Wednesday, October 24, 2007

Moi’s entry into Kibaki’s campaign has added only misery in the incumbent’s re-election bid

For President Mwai Kibaki, it will be a do-or-die battle as he seeks his second and final term. The deep-seated feeling in his main challenger, Raila Odinga of Orange Democratic Movement (ODM) that the incumbent never reciprocated the support he gave him in the 2002 elections, is still a bone of contention between the two.

Claims also emerged that the government was behind the move to split ODM and support Odinga’s election as the party flag bearer in the hope that he would be easy to beat at the polls. However, it became apparent that Kibaki’s strategists miscalculated Odinga’s popularity.

The entry of the retired president Daniel Arap Moi into Kibaki’s campaign bandwagon has added more misery into the incumbent’s re-election bid. The former president who was expected to harvest the over 2.5 million votes from his Kalenjin community, has received massive resistance from ODM’s Pentagon member, William Ruto, winning the support of the community to Moi’s chagrin.

Vice-president Moody Awori was also expected to easily win votes from the Luhya community in Western Kenya, but the ODM tide has swept the region to an extent that winning the Funyula seat by the vice-president might even be a nightmare for the octogenarian. Former vice-president in Moi’s government Musalia Mudavadi and Odinga’s running mate has taken control of the region like thunder.
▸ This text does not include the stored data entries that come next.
/-- Major 0x07 (R45, R47): ICMP. -/
def parse07 (m : Option Mod) (w : Nat) : Except Reject Instr :=
  .ok (.icmp { m := m, g := guardOf w, c := BitVec.ofNat 2 (2 * fld w 18 1 + fld w 31 1), p := bitsAt w 13 5, a := bitsAt w 19 6, b := bitsAt w 25 6 })

/-- Major 0x08 (R45, R47): ICMP_Z32. -/
def parse08 (m : Option Mod) (w : Nat) : Except Reject Instr :=
  .ok (.icmpZ32 { m := m, g := guardOf w, c := BitVec.ofNat 2 (2 * fld w 18 1 + fld w 31 1), p := bitsAt w 13 5, a := bitsAt w 19 6, b := bitsAt w 25 6 })

/-- Major 0x09 (R45, R47): SEL, SEL_B64. -/
def parse09 (m : Option Mod) (w : Nat) : Except Reject Instr :=
  if fld w 31 1 = 0 then .ok (.sel { m := m, g := guardOf w, d := bitsAt w 13 6, a := bitsAt w 19 6, b := bitsAt w 25 6 }) else
  if fld w 31 1 = 1 then .ok (.selB64 { m := m, g := guardOf w, d := bitsAt w 13 6, a := bitsAt w 19 6, b := bitsAt w 25 6 }) else
  .error .reservedFunction

/-- Major 0x0A (R45, R47): LEA, LEA_Z32. -/
def parse0A (m : Option Mod) (w : Nat) : Except Reject Instr :=
  if fld w 31 1 = 0 then .ok (.lea { m := m, g := guardOf w, d := bitsAt w 13 6, a := bitsAt w 19 6, b := bitsAt w 25 6 }) else
  if fld w 31 1 = 1 then .ok (.leaZ32 { m := m, g := guardOf w, d := bitsAt w 13 6, a := bitsAt w 19 6, b := bitsAt w 25 6 }) else
  .error .reservedFunction

/-- Major 0x0B (R45, R47): AND, ANDN. -/
def parse0B (m : Option Mod) (w : Nat) : Except Reject Instr :=
  if fld w 31 1 = 0 then .ok (.and { m := m, g := guardOf w, d := bitsAt w 13 6, a := bitsAt w 19 6, b := bitsAt w 25 6 }) else
  if fld w 31 1 = 1 then .ok (.andn { m := m, g := guardOf w, d := bitsAt w 13 6, a := bitsAt w 19 6, b := bitsAt w 25 6 }) else
  .error .reservedFunction

/-- Major 0x0C (R45, R47): OR, XOR. -/
def parse0C (m : Option Mod) (w : Nat) : Except Reject Instr :=
  if fld w 31 1 = 0 then .ok (.or { m := m, g := guardOf w, d := bitsAt w 13 6, a := bitsAt w 19 6, b := bitsAt w 25 6 }) else
  if fld w 31 1 = 1 then .ok (.xor { m := m, g := guardOf w, d := bitsAt w 13 6, a := bitsAt w 19 6, b := bitsAt w 25 6 }) else
  .error .reservedFunction

/-- Major 0x0D (R45, R47): SHL, SHR. -/
def parse0D (m : Option Mod) (w : Nat) : Except Reject Instr :=
  if fld w 31 1 = 0 then .ok (.shl { m := m, g := guardOf w, d := bitsAt w 13 6, a := bitsAt w 19 6, b := bitsAt w 25 6 }) else
  if fld w 31 1 = 1 then .ok (.shr { m := m, g := guardOf w, d := bitsAt w 13 6, a := bitsAt w 19 6, b := bitsAt w 25 6 }) else
  .error .reservedFunction

/-- Major 0x0E (R45, R47): SAR, ROT. -/
def parse0E (m : Option Mod) (w : Nat) : Except Reject Instr :=
  if fld w 31 1 = 0 then .ok (.sar { m := m, g := guardOf w, d := bitsAt w 13 6, a := bitsAt w 19 6, b := bitsAt w 25 6 }) else
  if fld w 31 1 = 1 then .ok (.rot { m := m, g := guardOf w, d := bitsAt w 13 6, a := bitsAt w 19 6, b := bitsAt w 25 6 }) else
  .error .reservedFunction

/-- Major 0x0F (R45, R47): BFX, BFX_I32. -/
def parse0F (m : Option Mod) (w : Nat) : Except Reject Instr :=
  if fld w 31 1 = 0 then .ok (.bfx { m := m, g := guardOf w, d := bitsAt w 13 6, a := bitsAt w 19 6, b := bitsAt w 25 6 }) else
  if fld w 31 1 = 1 then .ok (.bfxI32 { m := m, g := guardOf w, d := bitsAt w 13 6, a := bitsAt w 19 6, b := bitsAt w 25 6 }) else
  .error .reservedFunction

/-- Major 0x10 (R45, R47): BFI. -/
def parse10 (m : Option Mod) (w : Nat) : Except Reject Instr :=
  .ok (.bfi { m := m, g := guardOf w, d := bitsAt w 13 6, a := bitsAt w 19 6, b := bitsAt w 25 6 })

/-- Major 0x11 (R45, R47): FADD, FSUB. -/
def parse11 (m : Option Mod) (w : Nat) : Except Reject Instr :=
  if fld w 31 1 = 0 then .ok (.fadd { m := m, g := guardOf w, d := bitsAt w 13 6, a := bitsAt w 19 6, b := bitsAt w 25 6 }) else
  if fld w 31 1 = 1 then .ok (.fsub { m := m, g := guardOf w, d := bitsAt w 13 6, a := bitsAt w 19 6, b := bitsAt w 25 6 }) else
  .error .reservedFunction

/-- Major 0x12 (R45, R47): FMUL. -/
def parse12 (m : Option Mod) (w : Nat) : Except Reject Instr :=
  .ok (.fmul { m := m, g := guardOf w, d := bitsAt w 13 6, a := bitsAt w 19 6, b := bitsAt w 25 6 })

/-- Major 0x13 (R45, R47): FFMA. -/
def parse13 (m : Option Mod) (w : Nat) : Except Reject Instr :=
  .ok (.ffma { m := m, g := guardOf w, d := bitsAt w 13 6, a := bitsAt w 19 6, b := bitsAt w 25 6 })

/-- Major 0x14 (R45, R47): FMIN, FMAX. -/
def parse14 (m : Option Mod) (w : Nat) : Except Reject Instr :=
  if fld w 31 1 = 0 then .ok (.fmin { m := m, g := guardOf w, d := bitsAt w 13 6, a := bitsAt w 19 6, b := bitsAt w 25 6 }) else
  if fld w 31 1 = 1 then .ok (.fmax { m := m, g := guardOf w, d := bitsAt w 13 6, a := bitsAt w 19 6, b := bitsAt w 25 6 }) else
  .error .reservedFunction

/-- Major 0x15 (R45, R47): FCMP. -/
def parse15 (m : Option Mod) (w : Nat) : Except Reject Instr :=
  .ok (.fcmp { m := m, g := guardOf w, c := BitVec.ofNat 2 (2 * fld w 18 1 + fld w 31 1), p := bitsAt w 13 5, a := bitsAt w 19 6, b := bitsAt w 25 6 })

/-- Major 0x16 (R45, R47): HADD2, HMUL2. -/
def parse16 (m : Option Mod) (w : Nat) : Except Reject Instr :=
  if fld w 31 1 = 0 then .ok (.hadd2 { m := m, g := guardOf w, d := bitsAt w 13 6, a := bitsAt w 19 6, b := bitsAt w 25 6 }) else
  if fld w 31 1 = 1 then .ok (.hmul2 { m := m, g := guardOf w, d := bitsAt w 13 6, a := bitsAt w 19 6, b := bitsAt w 25 6 }) else
  .error .reservedFunction

/-- Major 0x17 (R45, R47): HFMA2. -/
def parse17 (m : Option Mod) (w : Nat) : Except Reject Instr :=
  .ok (.hfma2 { m := m, g := guardOf w, d := bitsAt w 13 6, a := bitsAt w 19 6, b := bitsAt w 25 6 })

/-- Major 0x18 (R45, R47): MOVI. -/
def parse18 (m : Option Mod) (w : Nat) : Except Reject Instr :=
  .ok (.movi { m := m, g := guardOf w, d := bitsAt w 13 6, imm := bitsAt w 19 13 })

/-- Major 0x19 (R45, R47): IADD_IMM. -/
def parse19 (m : Option Mod) (w : Nat) : Except Reject Instr :=
  .ok (.iaddImm { m := m, g := guardOf w, d := bitsAt w 13 6, a := bitsAt w 19 6, imm := bitsAt w 25 7 })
The ODM wave has also not spared the Muslim community; majority of whom have thrown their weight behind Odinga over claims that Kibaki’s administration had mistreated Muslims and deported genuine Kenyans to Ethiopia and other Arab countries over terrorism links.

Nomination rows also continue to jolt Party of National Unity (PNU)’s plans to upstage ODM with over 500 parliamentary and civic aspirants, mainly from NARC-Kenya demanding a meeting with Kibaki to discuss the nomination method by PNU and an assurance that the exercise will be free and fair.

Raila Odinga
The launch of Odinga’s presidential campaign at Uhuru Park in Nairobi last Saturday was indeed a show of might and the thousands who turned up for the rally, was a clear indication that Mwai Kibaki has to dig deeper into his vast experience if he has to remain in State House.

The big turn out was reminiscent of the National Rainbow Coalition euphoria of December 30, 2002 when Kibaki was sworn in as Kenya’s third president after confining the then ruling Kenya African National Union to the periphery of power for the first time in over 40 years?

The nomination turn out in ODM is also a cause of concern for Kibaki. The party’s bank account boasts of Ksh300m (sh7.5b) with over 1,290 parliamentary aspirants having picked ODM nomination forms for 210 slots in the constituencies and 151,490 in the civic seats.

Soon after Odinga was confirmed ODM presidential candidate, his poll ratings started a sharp upward climb at the expense of both Kibaki and Kalonzo Musyoka of ODM-Kenya. It is not by coincidence that polls show Odinga enjoying his greatest advantage among the youth who are the majority of voters — about seven million out of the 14 million registered voters.

The Standard and Nation media groups’ commissioned surveys show Odinga as Kenya’s favourite choice for the top seat.

The surveys showed Odinga popular among the youth and working population, while Kibaki is popular among older citizens and the working population.

The Odinga wave that has swept across six provinces in the country except Kibaki’s central province and Kalonzo Musyoka’s eastern, is a cause for worry with Kibaki’s key men warning against the belief that ‘Raila is unelectable’ was no longer tenable.

Odinga was believed to be too radical, divisive and unpredictable to sell easily outside his Luo Nyanza. But due to the defection to the party by former health minister Charity Ngilu, the president’s men have retreated to the drawing board to devise new strategies on how PNU can calm the Odinga wave. Musalia Mudavadi remained steadfast in ODM even after failing to secure the ticket.

Kalonzo Musyoka
He abandoned Odinga’s group to run his own presidential campaign on ODM-Kenya ticket. This has been reduced to a small regional grouping. Musyoka’s exit boosted Odinga’s stature as he embarked on driving his campaign with vigour.

Last year, Musyoka was regarded as the favourite to win the presidency having led in opinion polls, but his decision to hijack ODM-Kenya from the Raila group buried his hopes. Like Odinga, Musyoka is rooting for a federal system of government.

Ngilu’s decision to support Odinga instead of his clan mate, Kalonzo, was another clear indicator that the former foreign affairs minister was just but a joy rider. He is still optimistic of emerging winner on the homestretch, but only time will tell whether Kalonzo is warming to team up with PNU at the 11th hour.